SOURCE MATERIAL >>
-- ==== Sys2Proof/Tests/Slice0.lean ====
section
/-!
SUPPORT. Sys2Proof/Tests/Slice0.lean: tests of the model. A theorem witness_X meets the hypotheses of each clause of the
statement X (or of the part X of a statement) together, at the largest instance the part has where there is a choice.
-/
namespace Sys2Proof.Tests

open Sys2Proof Sys2Proof.Machine

set_option maxRecDepth 4000
set_option Elab.async false

theorem test_idle : step State.reset = .next State.reset := rfl

/-! ### Values that the spec works out, and published check values -/

/-- Chapter 3, the second worked example, row 4: 0.15 mm short at 1.2 m/s falls due at slot 25,000. -/
theorem test_example_armed_slot :
    findSlot 17 { s := 9927850 * umScale, v := 1200000, a := 0 } (40000 * unitScale) false (60000 * 2000) 0 50000 = 25000 := by decide +kernel

/-- The same example, row 1: a channel that stops within the look-ahead is predicted to stand at 9,999.0 mm. -/
theorem test_example_stopping_point : qAt { s := 9997000 * umScale, v := 100000, a := -2500000 } (60000 * 2000) = 9999000 * umScale := by decide +kernel

/-- Chapter 5's example: the filter moves 3,840 units by a measurement of 3,852 to 3,840.75, shown as 3,841; 4,500 is rejected. -/
def wLearned : State :=
  tput (setF (setF (setF (setB State.reset ACT_CTRL_EN true) ACT_GATE_ABS 200) ACT_GATE_REL 32) ACT_LRN_W 16) .dly 12
    (leBytes 4 0 ++ leBytes 4 (3840 + 3 * 2 ^ 17 + 4095 * 2 ^ 20) ++ List.replicate 24 0#8)
def wMeasOff (m : Nat) : Meas := { ch := 12, dir := 1, m := m, node := false, modul := false }
theorem test_example_filter :
    dHat (filterMeas wLearned (wMeasOff 3852)) 12 1 = 3840 * 256 + 192 ∧ dlyEst (filterMeas wLearned (wMeasOff 3852)) 12 1 = 3841 ∧
    dHat (filterMeas (filterMeas wLearned (wMeasOff 3852)) (wMeasOff 4500)) 12 1 = 3840 * 256 + 192 := by decide +kernel

/-- Chapter 19's example: DRV_CH_PWM of L13. -/
theorem test_example_index : DRV_CH_PWM 13 = 0x116B ∧ rd State.reset 0x116B = 0x14000464#32 := by decide +kernel

/-- "123456789", whose CRC-16, CRC-32 and CRC-24Q are published. -/
def wDigits : List Byte := [0x31#8, 0x32#8, 0x33#8, 0x34#8, 0x35#8, 0x36#8, 0x37#8, 0x38#8, 0x39#8]
theorem test_crcs : crc16 wDigits = 0x29B1#16 ∧ crc32 wDigits = 0xCBF43926#32 ∧ crc24q wDigits = 0xCDE703 := by decide +kernel

/-- The digest of "abc" that FIPS 180-4 publishes. -/
theorem test_sha256_abc : (sha256 [0x61#8, 0x62#8, 0x63#8]).take 4 = [0xBA#8, 0x78#8, 0x16#8, 0xBF#8] := by decide +kernel

theorem witness_StepRunsTheFrontCommand :
    ({ State.reset with pending := [.edgeFire 31] } : State).pending = Instr.edgeFire 31 :: [] ∧ State.reset.pending = [] := ⟨rfl, rfl⟩
theorem witness_CommandsAnswerWhereAdmitted : admits (.edgeFire 31) State.reset = true ∧ admits (.edgeFire 32) State.reset = false := by decide +kernel
theorem witness_EveryStepKeepsTheCanonicalForm : State.reset.canonical = true ∧ step State.reset = .next State.reset := ⟨by decide +kernel, rfl⟩


/-- The device without VIO. -/
def wDead : State :=
  { State.reset with sys := { State.reset.sys with inReset := true, sources := 4 }, mon := { State.reset.mon with borMark := some (3, 0#32) } }
theorem witness_OutputsStandInReset :
    State.reset.sys.running = false ∧ unpowered State.reset = false ∧ wDead.sys.running = false ∧ unpowered wDead = true := by decide +kernel

/-- The firmware serves, the part is enabled, and slots 0 to 3 are attached: slot `h` with role `h`. -/
def wUp : State :=
  let s := [0, 1, 2, 3].foldl (fun s h => setF (setF s (HIF_H_STAT_ATT h) 1) (HIF_H_STAT_ROLE h) h) (setF State.reset SYS_BOOT_MODE 0)
  { s with sys := { s.sys with phase := .up, running := true, enA := true, enBN := false } }

/-- Slot 3 holds the lease. -/
def own (s : State) (kind n : Nat) : State := setHolder s kind n (some 3)

/-- A frame waits in the ring of slot `h`. -/
def frame (s : State) (h code : Nat) (p : List Byte) : State :=
  modSlot s h fun x => { x with ring := [{ code := code, ordered := false, htag := 7, payload := p, seq := 0, reject := 0 }] }

def wReadUnknown : State := frame wUp 3 0x08 (leBytes 2 1 ++ [0#8, 0#8] ++ leBytes 2 0x3000 ++ leBytes 2 1)
def wItem (i : Nat) (v : Word) : WItem := { idx := i, mask := 0xFFFFFFFF#32, value := v, resv := false }
def wItemFrame (s : State) (i v : Nat) : State := frame s 3 0x09 (leBytes 2 1 ++ [0#8, 0#8] ++ leBytes 2 i ++ [0#8, 0#8] ++ leBytes 4 0xFFFFFFFF ++ leBytes 4 v)
def wItemUnknown : WItem := wItem 0x3000 0x5#32
def wWriteUnknown : State := wItemFrame wUp 0x3000 5
def wResCh : Res := (kCh, 511)
def wResImpl : Res := (kImpl, 0)
def wItemOn : WItem := wItem (stateWord kCh 511) 3#32
def wItemInherit : WItem := wItem SYS_IMPL_STATE 7#32
def wStateLess : State := wItemFrame wUp (stateWord kCh 511) 3
def wStateOk : State := wItemFrame (setHolder wUp kCh 511 (some 3)) (stateWord kCh 511) 3
def wStateBad : State := wItemFrame (setHolder wUp kImpl 0 (some 3)) SYS_IMPL_STATE 7
def wGeoT : TableId := .geo
def wGeoBad : State := frame wUp 3 0x0B ([0x47#8, 0x45#8, 0x4F#8, 0#8] ++ leBytes 4 511 ++ leBytes 2 1 ++ [0#8, 0#8] ++ leBytes 4 200001 ++ List.replicate 12 0#8)

/-- Channel 511 is in use, held by slot 3 and requested AUTO; the scheduler runs with no late window. -/
def wSchOn : State :=
  setF (setF (setF (setF (setF (setF (own (tput wUp .sec 511 (leBytes 8 0x80)) kCh 511) SCH_CTRL_EN 1) (SCH_CH_STATE_REQ 511) rqAuto) (SYS_SEC_STATE_REQ 0) rqAuto) (SYS_ZON_STATE_REQ 0) rqAuto)
    SYS_IMPL_STATE_REQ rqAuto) SCH_LATE_WIN_VAL 0

/-- An event of channel 511 whose position the channel has passed, without and with RETAIN. -/
def wSchMoves : State := { wSchOn with kin := { wSchOn.kin with ch := [(511, { ChKin.zero with sdot := 2 ^ 42 })] } }
def wPassOf (w0 : Nat) : State := frame wSchMoves 3 0x10 (leBytes 2 1 ++ leBytes 2 0 ++ leBytes 4 w0 ++ leBytes 5 (unsigned 40 (-30000)) ++ leBytes 1 0 ++ leBytes 2 0 ++ leBytes 4 0)
def wPassed : State := wPassOf 511
def wPassedKept : State := wPassOf (511 + 2 ^ 14)
def wItemCell : WItem := wItem MAP_CTRL 4#32
def wCell : State := wItemFrame (setF wUp MAP_STAT_TILES 1) MAP_CTRL 4
def wFreezeOf (s : State) (op : Byte) : State := frame s 3 0x31 [op, 0#8, 0#8, 0#8]
def wFreezeOn : State := wFreezeOf wUp 1
def wFreezeOff : State := wFreezeOf { wUp with recd := { wUp.recd with freeze := some 3 } } 0
def wFreezeOther : State := wFreezeOf { wUp with recd := { wUp.recd with freeze := some 2 } } 0
def wFreezeBad : State := wFreezeOf wUp 2
def wAsk : State := frame { wUp with recd := { wUp.recd with key := some [1#8] } } 3 0x32 []
def wAskNone : State := frame wUp 3 0x32 []
def wNonceBytes : List Byte := [1#8, 2#8]
def wNonced : State := { wUp with recd := { wUp.recd with nonce := some (3, wNonceBytes), nonceAt := 5 } }
def wClearAsk : State := frame wUp 3 0x33 (List.replicate 32 0#8)
def wNonceOld : State := { wNonced with tim := { wNonced.tim with base := 1000000000000 } }

theorem witness_RuleOfUnknownIndices :
    (starts wReadUnknown 3 0x08 ∧ leAt (req wReadUnknown 3) 0 2 = 1 ∧ leAt (req wReadUnknown 3) 6 2 = 1 ∧ leAt (req wReadUnknown 3) 2 2 < 2 ∧
      regAssigned (leAt (req wReadUnknown 3) 4 2) = false) ∧
    (starts wWriteUnknown 3 0x09 ∧ writesOne wWriteUnknown 3 = some wItemUnknown ∧ regAssigned wItemUnknown.idx = false) := by
  unfold starts
  refine ⟨?_, ?_⟩ <;> decide +kernel

theorem witness_RuleOfStateWords :
    (starts wStateLess 3 0x09 ∧ writesOne wStateLess 3 = some wItemOn ∧ wItemOn.resv = false ∧ stateRes wItemOn.idx = some wResCh ∧ wItemOn.mask &&&
      7#32 ≠ 0 ∧ holds wStateLess 3 wResCh.1 wResCh.2 = false) ∧
    (starts wStateBad 3 0x09 ∧ writesOne wStateBad 3 = some wItemInherit ∧ wItemInherit.resv = false ∧ stateRes wItemInherit.idx = some wResImpl ∧
      wItemInherit.mask &&& 7#32 ≠ 0 ∧ holds wStateBad 3 wResImpl.1 wResImpl.2 = true ∧ ¬ reqPermitted wResImpl (newReq wStateBad wItemInherit)) ∧
    (starts wStateOk 3 0x09 ∧ writesOne wStateOk 3 = some wItemOn ∧ wItemOn.resv = false ∧ stateRes wItemOn.idx = some wResCh ∧ wItemOn.mask &&& 7#32
      ≠ 0 ∧ holds wStateOk 3 wResCh.1 wResCh.2 = true ∧ reqPermitted wResCh (newReq wStateOk wItemOn)) := by
  unfold starts reqPermitted
  refine ⟨?_, ?_, ?_⟩ <;> decide +kernel

theorem witness_RuleOfFrameTables :
    starts wGeoBad 3 0x0B ∧ reqTable (req wGeoBad 3) = some (.stored wGeoT) ∧ (wGeoT = .geo ∨ wGeoT = .zon) ∧ ownerOrService wGeoBad 3 = true ∧
      ((writeEntries wGeoT (req wGeoBad 3)).any fun e => !entryOk wGeoBad wGeoT e.1 e.2) = true := by
  unfold starts
  decide +kernel

theorem witness_RuleOfPassedPosts :
    (starts wPassed 3 0x10 ∧ roleOf wPassed 3 ≠ 2 ∧ leAt (req wPassed 3) 0 2 = 1 ∧ leAt (req wPassed 3) 2 2 = 0 ∧ postRefusal wPassed 3 (postDesc 3
      (((req wPassed 3).drop 4).take 16)) = none ∧ passedNow wPassed (resolveDesc wPassed (postDesc 3 (((req wPassed 3).drop 4).take 16))) = true ∧
      (resolveDesc wPassed (postDesc 3 (((req wPassed 3).drop 4).take 16))).retain = false) ∧
    (starts wPassedKept 3 0x10 ∧ roleOf wPassedKept 3 ≠ 2 ∧ leAt (req wPassedKept 3) 0 2 = 1 ∧ leAt (req wPassedKept 3) 2 2 = 0 ∧ postRefusal
      wPassedKept 3 (postDesc 3 (((req wPassedKept 3).drop 4).take 16)) = none ∧ passedNow wPassedKept (resolveDesc wPassedKept (postDesc 3 (((req
      wPassedKept 3).drop 4).take 16))) = true ∧ (resolveDesc wPassedKept (postDesc 3 (((req wPassedKept 3).drop 4).take 16))).retain = true ∧
      mayAllocate wPassedKept (resolveDesc wPassedKept (postDesc 3 (((req wPassedKept 3).drop 4).take 16))) = true ∧ longestFree wPassedKept = some
      ((longestFree wPassedKept).get (by decide +kernel))) := by
  unfold starts
  refine ⟨?_, ?_⟩ <;> decide +kernel

theorem witness_RuleOfCellSize :
    starts wCell 3 0x09 ∧ ownerOrService wCell 3 = true ∧ writesOne wCell 3 = some wItemCell ∧ wItemCell.resv = false ∧ wItemCell.idx = MAP_CTRL ∧
      bitsOf ((rd wCell MAP_CTRL &&& ~~~ wItemCell.mask) ||| (wItemCell.value &&& wItemCell.mask)) 2 1 ≠ getF wCell MAP_CTRL_CELL ∧ (flag wCell
      MAP_CTRL_EN = true ∨ getF wCell MAP_STAT_TILES ≠ 0 ∨ getF wCell MAP_STAT_DBLKS ≠ 0) := by
  unfold starts
  decide +kernel

theorem witness_RuleOfRingChannels :
    1 < 2 ∧ 1 ≤ 30 ∧ 30 ≤ 30 ∧ 7 < 8 := by
  decide +kernel

theorem witness_RuleOfFreezes :
    (starts wFreezeOn 3 0x31 ∧ ownerOrService wFreezeOn 3 = true ∧ leAt (req wFreezeOn 3) 1 3 = 0 ∧ inService wFreezeOn = true ∧ leAt (req wFreezeOn
      3) 0 1 = 1 ∧ wFreezeOn.recd.freeze = none) ∧
    (starts wFreezeOff 3 0x31 ∧ ownerOrService wFreezeOff 3 = true ∧ leAt (req wFreezeOff 3) 1 3 = 0 ∧ inService wFreezeOff = true ∧ leAt (req
      wFreezeOff 3) 0 1 = 0 ∧ wFreezeOff.recd.freeze = some 3) ∧
    (starts wFreezeOther 3 0x31 ∧ ownerOrService wFreezeOther 3 = true ∧ leAt (req wFreezeOther 3) 1 3 = 0 ∧ inService wFreezeOther = true ∧ leAt (req
      wFreezeOther 3) 0 1 = 0 ∧ wFreezeOther.recd.freeze ≠ some 3) ∧
    (starts wFreezeBad 3 0x31 ∧ ownerOrService wFreezeBad 3 = true ∧ leAt (req wFreezeBad 3) 1 3 = 0 ∧ inService wFreezeBad = true ∧ 1 < leAt (req
      wFreezeBad 3) 0 1) := by
  unfold starts
  refine ⟨?_, ?_, ?_, ?_⟩ <;> decide +kernel

theorem witness_RuleOfChallenges :
    (starts wAsk 3 0x32 ∧ ownerOrService wAsk 3 = true ∧ inService wAsk = true ∧ wAsk.recd.key.isSome = true ∧ wAsk.recd.lock = false) ∧
    (starts wAskNone 3 0x32 ∧ ownerOrService wAskNone 3 = true ∧ inService wAskNone = true ∧ (wAskNone.recd.key = none ∨ wAskNone.recd.lock = true)) ∧
    (wNonced.recd.nonce = some (3, wNonceBytes)) ∧
    (starts wClearAsk 3 0x33 ∧ ownerOrService wClearAsk 3 = true ∧ inService wClearAsk = true) ∧
    (inThisStep wNonceOld 1023 = true ∧ wNonceOld.recd.nonceAt + 60 * ticksPerSec ≤ absTick wNonceOld 1023) := by
  unfold starts
  refine ⟨?_, ?_, ?_, ?_, ?_⟩ <;> decide +kernel

theorem witness_RuleOfMonitorLimits :
    (6 < 7) ∧
    (8 ≤ 15 ∧ 15 < 16) := by
  refine ⟨?_, ?_⟩ <;> decide +kernel

/-- Channel 31 is in use for peak and hold, its group 7 is on. -/
def wDrv : State :=
  setF (setF (setF (setF (setF (setF wUp DRV_CTRL_EN 1) (DRV_GRP_CTRL_EN 7) 1) (DRV_GRP_STAT_HS_ON 7) 1) (DRV_CH_MODE_MODE 31) 1)
    (DRV_CH_STAT_FORCED 31) 0) (DRV_CH_MODE_DIAG_OFF 31) 1

def wEdge : Edge := { ch := 31, kind := 0, tick := 5, slot := none, rate := 0, delay := 0, origin := 1 }
def wEdgeOff : Edge := { wEdge with kind := 1 }
def wEdgeRate : Edge := { wEdge with kind := 2, rate := 300 }

def wDrvEdge : State := { wDrv with sch := { wDrv.sch with edges := [wEdge] } }
def wDrvOn : State := modDrvCh wDrv 31 fun d => { d with isOpen := true, coil := true, rise := some 900, vbase := 65536 * 500 }
def wDrvFall : State := modDrvCh wDrv 31 fun d => { d with isOpen := true, coil := true, fall := some 900 }
def wDrvOff : State := { wDrvOn with sch := { wDrvOn.sch with edges := [wEdgeOff] } }
def wDrvRate : State := { setF (setF wDrv (DRV_CH_MODE_MODE 31) 3) (DRV_CH_RMAP_GAIN 31) 7 with sch := { wDrv.sch with edges := [wEdgeRate] } }
def wDrvPeak : State := modDrvGrp wDrv 7 fun g => { g with peak := some (31, 1, 2) }
def wDrvSensed : State := setF (modDrvCh wDrv 31 fun d => { d with sensed := true }) (DRV_CH_STAT_STATE 31) 6
def wWin : ActWin :=
  { dir := 0, te := 0, start := 400, stop := 12000, slot := none, trail := false, modul := false, taps := 1, thr := 50, knee := none, masked := false }

/-- The current of a coil, sampled each microsecond: flat, and with a dip of 98 mA whose lowest point is sample 30. -/
def wFlat : List Nat := List.replicate 131 1000
def wDip : List Nat := (List.range 131).map fun i => if 20 ≤ i ∧ i ≤ 40 then 950 + 5 * (i - 30) + 5 * (30 - i) else 1000
def wDrvWin : State := modDrvGrp (setWin wDrvOn 31 (some wWin)) 7 fun g => { g with peak := some (31, 0, 5000) }
def wSums : List DrvSum := [{ kind := 0, n := 31, v := 5 }]
def wChop : List (Nat × Nat) := [(31, 7)]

EXERCISE INSTRUCTIONS >> Would you print exactly and only the lines of the material above that run from the line with "7 is on. -/" through the line with "def wEdgeOff : Edge", both included?

TASK OUTPUT >>
/-- Channel 31 is in use for peak and hold, its group 7 is on. -/
def wDrv : State :=
  setF (setF (setF (setF (setF (setF wUp DRV_CTRL_EN 1) (DRV_GRP_CTRL_EN 7) 1) (DRV_GRP_STAT_HS_ON 7) 1) (DRV_CH_MODE_MODE 31) 1)
    (DRV_CH_STAT_FORCED 31) 0) (DRV_CH_MODE_DIAG_OFF 31) 1

def wEdge : Edge := { ch := 31, kind := 0, tick := 5, slot := none, rate := 0, delay := 0, origin := 1 }
def wEdgeOff : Edge := { wEdge with kind := 1 }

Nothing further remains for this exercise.